"Istri sebanyak itu."
      "Iya, karena suami-suami mereka ada yang telah gugur dipertempuran dan seorang raja harus bertanggung jawab. Akhirnya Raja menjadikan perempuan-perempuan itu menjadi selir." Jawab ayah sekenanya.
      "Kasihan."
      "Kenapa, Aura?"
      "Suaminya telah mati dimedan pertempuran."
      "Lihat, itu ada suku-suku dari Mongolia, Korea, Mancuria, dan Miao. Dan suku Miao itu persis dengan tipikal suku Jawa, baik kulit dan wajahnya." Ayah mengalihkan pembicaraan.
      "Persis ya, Ayah seperti kita. Suku Jawa."
      "Kau bukan hanya dari suku Jawa saja, Nak. Kau ada beberapa darah keturunan dalam dirimu. Ayah keturunan dari Jawa-Arab-Mongolia, Mamamu ada darah Jawa-Portugis-Sunda." Terang ayah dengan mendekapmu mesra. Sedangkan Mama memegang tangan Ayah erat sekali. Keluarga kecil bahagia yang sedang menikmati liburan bersama di China.

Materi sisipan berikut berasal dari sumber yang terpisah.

@[simp] theorem withIntEnable_alg (d o : Bool) : (s.withIntEnable d o).alg = s.alg := rfl
@[simp] theorem withIntEnable_digits (d o : Bool) : (s.withIntEnable d o).digits = s.digits := rfl
@[simp] theorem withIntEnable_skew (d o : Bool) : (s.withIntEnable d o).skew = s.skew := rfl
@[simp] theorem withIntEnable_matched (d o : Bool) : (s.withIntEnable d o).matched = s.matched := rfl
@[simp] theorem withIntEnable_err (d o : Bool) : (s.withIntEnable d o).err = s.err := rfl
@[simp] theorem withIntEnable_pstate (d o : Bool) : (s.withIntEnable d o).pstate = s.pstate := rfl
@[simp] theorem withIntEnable_done (d o : Bool) : (s.withIntEnable d o).done = s.done := rfl
@[simp] theorem withIntEnable_ovr (d o : Bool) : (s.withIntEnable d o).ovr = s.ovr := rfl
@[simp] theorem withIntEnable_doneEn (d o : Bool) : (s.withIntEnable d o).doneEn = d := rfl
@[simp] theorem withIntEnable_ovrEn (d o : Bool) : (s.withIntEnable d o).ovrEn = o := rfl
@[simp] theorem withIntEnable_time (d o : Bool) : (s.withIntEnable d o).time = s.time := rfl
@[simp] theorem withIntEnable_period (d o : Bool) : (s.withIntEnable d o).period = s.period := rfl
@[simp] theorem withIntEnable_counter (d o : Bool) : (s.withIntEnable d o).counter = s.counter := rfl
@[simp] theorem withIntEnable_probeBase (d o : Bool) : (s.withIntEnable d o).probeBase = s.probeBase := rfl
@[simp] theorem withIntEnable_pidx (d o : Bool) : (s.withIntEnable d o).pidx = s.pidx := rfl
@[simp] theorem withIntEnable_pskew (d o : Bool) : (s.withIntEnable d o).pskew = s.pskew := rfl
@[simp] theorem withIntEnable_truncOff (d o : Bool) : (s.withIntEnable d o).truncOff = s.truncOff := rfl
@[simp] theorem withIntEnable_truncVal (d o : Bool) : (s.withIntEnable d o).truncVal = s.truncVal := rfl
@[simp] theorem withIntEnable_result (d o : Bool) : (s.withIntEnable d o).result = s.result := rfl
@[simp] theorem withIntEnable_codeLen (d o : Bool) : (s.withIntEnable d o).codeLen = s.codeLen := rfl
@[simp] theorem withIntEnable_code (d o : Bool) : (s.withIntEnable d o).code = s.code := rfl
@[simp] theorem withIntEnable_candLen (d o : Bool) : (s.withIntEnable d o).candLen = s.candLen := rfl
@[simp] theorem withIntEnable_cand (d o : Bool) : (s.withIntEnable d o).cand = s.cand := rfl
@[simp] theorem withIntEnable_digest (d o : Bool) : (s.withIntEnable d o).digest = s.digest := rfl
@[simp] theorem withIntEnable_busy (d o : Bool) : (s.withIntEnable d o).busy = s.busy := rfl
@[simp] theorem withIntEnable_pendOp (d o : Bool) : (s.withIntEnable d o).pendOp = s.pendOp := rfl
@[simp] theorem withIntEnable_rst (d o : Bool) : (s.withIntEnable d o).rst = s.rst := rfl
@[simp] theorem withIntEnable_inbox (d o : Bool) : (s.withIntEnable d o).inbox = s.inbox := rfl
@[simp] theorem withIntEnable_busOut (d o : Bool) : (s.withIntEnable d o).busOut = s.busOut := rfl
@[simp] theorem withIntEnable_draws (d o : Bool) : (s.withIntEnable d o).draws = s.draws := rfl
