-- ==== Sys2Proof/Laws/Bus.lean ====
section
/-! SUPPORT. What a store to an operand register leaves alone, field by field (R15, R68), and what a host access can do
(R48 to R50, R66 to R69). -/

namespace Sys2Proof.Machine

variable (s : State) (r : Reg) (v : Word)

@[simp] theorem storeOperand_matched : (storeOperand s r v).matched = s.matched := by cases r <;> simp [storeOperand]
@[simp] theorem storeOperand_err : (storeOperand s r v).err = s.err := by cases r <;> simp [storeOperand]
@[simp] theorem storeOperand_pstate : (storeOperand s r v).pstate = s.pstate := by cases r <;> simp [storeOperand]
@[simp] theorem storeOperand_done : (storeOperand s r v).done = s.done := by cases r <;> simp [storeOperand]
@[simp] theorem storeOperand_ovr : (storeOperand s r v).ovr = s.ovr := by cases r <;> simp [storeOperand]
@[simp] theorem storeOperand_doneEn : (storeOperand s r v).doneEn = s.doneEn := by cases r <;> simp [storeOperand]
@[simp] theorem storeOperand_ovrEn : (storeOperand s r v).ovrEn = s.ovrEn := by cases r <;> simp [storeOperand]
@[simp] theorem storeOperand_probeBase : (storeOperand s r v).probeBase = s.probeBase := by cases r <;> simp [storeOperand]
@[simp] theorem storeOperand_pidx : (storeOperand s r v).pidx = s.pidx := by cases r <;> simp [storeOperand]
@[simp] theorem storeOperand_pskew : (storeOperand s r v).pskew = s.pskew := by cases r <;> simp [storeOperand]
@[simp] theorem storeOperand_truncOff : (storeOperand s r v).truncOff = s.truncOff := by cases r <;> simp [storeOperand]
@[simp] theorem storeOperand_truncVal : (storeOperand s r v).truncVal = s.truncVal := by cases r <;> simp [storeOperand]
@[simp] theorem storeOperand_result : (storeOperand s r v).result = s.result := by cases r <;> simp [storeOperand]
@[simp] theorem storeOperand_codeLen : (storeOperand s r v).codeLen = s.codeLen := by cases r <;> simp [storeOperand]
@[simp] theorem storeOperand_code : (storeOperand s r v).code = s.code := by cases r <;> simp [storeOperand]
@[simp] theorem storeOperand_busy : (storeOperand s r v).busy = s.busy := by cases r <;> simp [storeOperand]
@[simp] theorem storeOperand_pendOp : (storeOperand s r v).pendOp = s.pendOp := by cases r <;> simp [storeOperand]
@[simp] theorem storeOperand_rst : (storeOperand s r v).rst = s.rst := by cases r <;> simp [storeOperand]
@[simp] theorem storeOperand_inbox : (storeOperand s r v).inbox = s.inbox := by cases r <;> simp [storeOperand]
@[simp] theorem storeOperand_busOut : (storeOperand s r v).busOut = s.busOut := by cases r <;> simp [storeOperand]
@[simp] theorem storeOperand_draws : (storeOperand s r v).draws = s.draws := by cases r <;> simp [storeOperand]

/-- Everything a store to an operand register can do: the named updates it is made of. -/
theorem storeOperand_cases :
    (r = .ctrl ∧ storeOperand s r v =
      s.withCtrl (Alg.ofBits (v.extractLsb' 0 2)) (v.extractLsb' 4 4) (v.extractLsb' 8 8)) ∨
    (r = .timeLo ∧ storeOperand s r v = s.withTime (setLo s.time v)) ∨
    (r = .timeHi ∧ storeOperand s r v = s.withTime (setHi s.time v)) ∨
    (r = .period ∧ storeOperand s r v = s.withPeriod v) ∨
    (r = .counterLo ∧ storeOperand s r v = s.withCounter (setLo s.counter v)) ∨
    (r = .counterHi ∧ storeOperand s r v = s.withCounter (setHi s.counter v)) ∨
    (r = .candLen ∧ storeOperand s r v = s.withCandLen v) ∨
    (∃ k, r = .cand k ∧ storeOperand s r v = s.withCand (setBufWord s.cand k v)) ∨
    (∃ k, r = .digest k ∧ storeOperand s r v = s.withDigest (setBufWord s.digest k v)) ∨
    (isOperandReg r = false ∧ storeOperand s r v = s) := by
  cases r <;> simp [storeOperand, isOperandReg]

/-- A write to an operand register is dropped or stored (R68). -/
theorem busWrite_operand (h : isOperandReg r = true) :
    busWrite s r v = if s.busy then s.withOvr else storeOperand s r v := by
  cases r <;> simp [isOperandReg] at h <;> simp [busWrite, isOperandReg]

/-- A write while BUSY changes at most OVR and the interrupt registers (R67 to R69). -/
theorem busWrite_busy (hb : s.busy = true) :
    busWrite s r v = s.withOvr ∨ busWrite s r v = clearIntStatus s v ∨ busWrite s r v = storeIntEnable s v
      ∨ busWrite s r v = s := by
  cases r <;> simp [busWrite, isOperandReg, hb]

/-- Everything a register write can do (R15, R66 to R69). -/
theorem busWrite_cases :
    (r = .cmd ∧ s.busy = false ∧ busWrite s r v = s.accept v) ∨
    (s.busy = true ∧ (r = .cmd ∨ isOperandReg r = true) ∧ busWrite s r v = s.withOvr) ∨
    (s.busy = false ∧ isOperandReg r = true ∧ busWrite s r v = storeOperand s r v) ∨
    (r = .intStatus ∧ busWrite s r v = clearIntStatus s v) ∨
    (r = .intEnable ∧ busWrite s r v = storeIntEnable s v) ∨
    busWrite s r v = s := by
  cases hb : s.busy <;> cases r <;> simp [busWrite, isOperandReg, hb]

/-- A register write takes nothing off the inbox, leaves the reset input and the free values, and answers nothing. -/
@[simp] theorem busWrite_inbox : (busWrite s r v).inbox = s.inbox := by
  obtain ⟨-, -, h⟩ | ⟨-, -, h⟩ | ⟨-, -, h⟩ | ⟨-, h⟩ | ⟨-, h⟩ | h := busWrite_cases s r v <;>
    simp [h, clearIntStatus, storeIntEnable]

@[simp] theorem busWrite_rst : (busWrite s r v).rst = s.rst := by
  obtain ⟨-, -, h⟩ | ⟨-, -, h⟩ | ⟨-, -, h⟩ | ⟨-, h⟩ | ⟨-, h⟩ | h := busWrite_cases s r v <;>
    simp [h, clearIntStatus, storeIntEnable]

@[simp] theorem busWrite_draws : (busWrite s r v).draws = s.draws := by
  obtain ⟨-, -, h⟩ | ⟨-, -, h⟩ | ⟨-, -, h⟩ | ⟨-, h⟩ | ⟨-, h⟩ | h := busWrite_cases s r v <;>
    simp [h, clearIntStatus, storeIntEnable]

@[simp] theorem writeWindow_inbox (off : Nat) (lanes : BitVec 4) : (writeWindow s off lanes v).inbox = s.inbox := by
  unfold writeWindow
  split
  · split <;> simp
  · simp

/-- A read changes no register and nothing of the command cycle (R50): only the answer and the count of free values. -/
theorem busRead_same : SameBlock s (busRead s r) ∧ (busRead s r).inbox = s.inbox := by
  unfold busRead
  split
  · split
    · simp [SameBlock]
    · split <;> simp [SameBlock]
  · simp [SameBlock]

theorem readWindow_same (off : Nat) (lanes : BitVec 4) :
    SameBlock s (readWindow s off lanes) ∧ (readWindow s off lanes).inbox = s.inbox := by
  unfold readWindow
  split
  · split
    · simp [SameBlock]
    · exact busRead_same s _
  · simp [SameBlock]

/-- The fields of a STATUS word read back (R21), and its reserved bits read 0. -/
theorem packStatus_fields (b m : Bool) (e : BitVec 4) (p : BitVec 3) :
    (packStatus b m e p).getLsbD 0 = b ∧ packStatus b m e p &&& 0xFFFFF80C#32 = 0
      ∧ (packStatus b m e p).extractLsb' 4 4 = e ∧ (packStatus b m e p).getLsbD 1 = m
      ∧ (packStatus b m e p).extractLsb' 8 3 = p := by
  revert p e
  cases b <;> cases m <;> decide

/-- STATUS shows BUSY in bit 0 (R21). -/
theorem readReg_status_busy (s : State) : (readReg s .status).getLsbD 0 = s.busy := (packStatus_fields ..).1

/-- A block that reads the same is BUSY or idle alike. -/
theorem SameBlock.busy {s t : State} (h : SameBlock s t) : t.busy = s.busy := by
  rw [← readReg_status_busy, h.1, readReg_status_busy]

theorem SameBlock.trans {s t u : State} (h : SameBlock s t) (h' : SameBlock t u) : SameBlock s u :=
  ⟨fun r => (h'.1 r).trans (h.1 r), fun hb => (h'.2.1 (h.busy.trans hb)).trans (h.2.1 hb), h'.2.2.trans h.2.2⟩

end Sys2Proof.Machine
end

Setelah menikmati kota Shenzen hingga puas dengan segala keluh kesah keramaiannya, kaupun diajak singgah oleh ayahmu ke kota Shantou yang terletak di Guang Dong, China bagian selatan. Dikota inilah teman ayahmu Mr. Chen Cihong sebagai pengusaha besar kayu tinggal. Tak tanggung-tanggung hampir berapa juta kubik kayu setiap pengiriman ke China. Ayahmu menjadi pemasok utama kebutuhan akan ekspor kayu dibawah kendali Mr. Chen Cihong bahkan kebutuhan kayu seluruh daratan China pusatnya ada di pelabuhan kota Shantou.Â
Meski juga sebagai pusat Guang Dong Goward China Circuit Tekhnology Corporation atau perusahaan pembuat layar, juga dekat dengan gedung DPR. Menarik bukan? Kau mengikuti ayahmu dengan perlahan memasuki rumah yang mirip istana, seluas 25.400 meter persegi, rumah seluas ukuran satu kecamatan, ruangan kamarnya ada 506 kamar, dan kau memilih kamar dibagian atas yang menghadap danau buatan yang dikelilingi dua patung naga raksasa dengan lidahnya yang menjulur-julur seperti api, bola matanya yang merah marah, cakar-cakar kakinya yang tajam, siungnya yang selalu basah oleh air liur, dan tubuhnya yang panjang meliuk-liuk, konon patung naga raksasa itu dibuat untuk menghormati keluarga kerajaan pada masa Dinasti Ming sebagai pemimpin yang berwibawa seperti naga.
"Huan Ying, Aura." Sapa Mr. Chen Cihong dengan bahasa mandarin sambil tersenyum lebar. Lalu menjulurkan tangan kanannya untuk mengajakmu berjabat tangan. Dan kau hanya senyum kecil sambil meraih tangannya namun kau sedikitpun tak tahu maksud dan arti ucapannya. Ayah dan mamamu mengikuti untuk berjabat tangan dengan akrab. Ayah dan Mr. Chen Cihong duduk dengan santai diruang depan yang luas dengan banyak aneka minuman dan makanan, sepertinya lebih pas dibuat ruang kafe, musik mandarin yang mendayu-dayu perlahan-lahan mulai terdengar dari piano yang telah dimainkan oleh musisi perempuan cantik, putih dan menawan. Serasa kau seperti bidadari yang baru saja turun dari langit. Asing namun bahagia.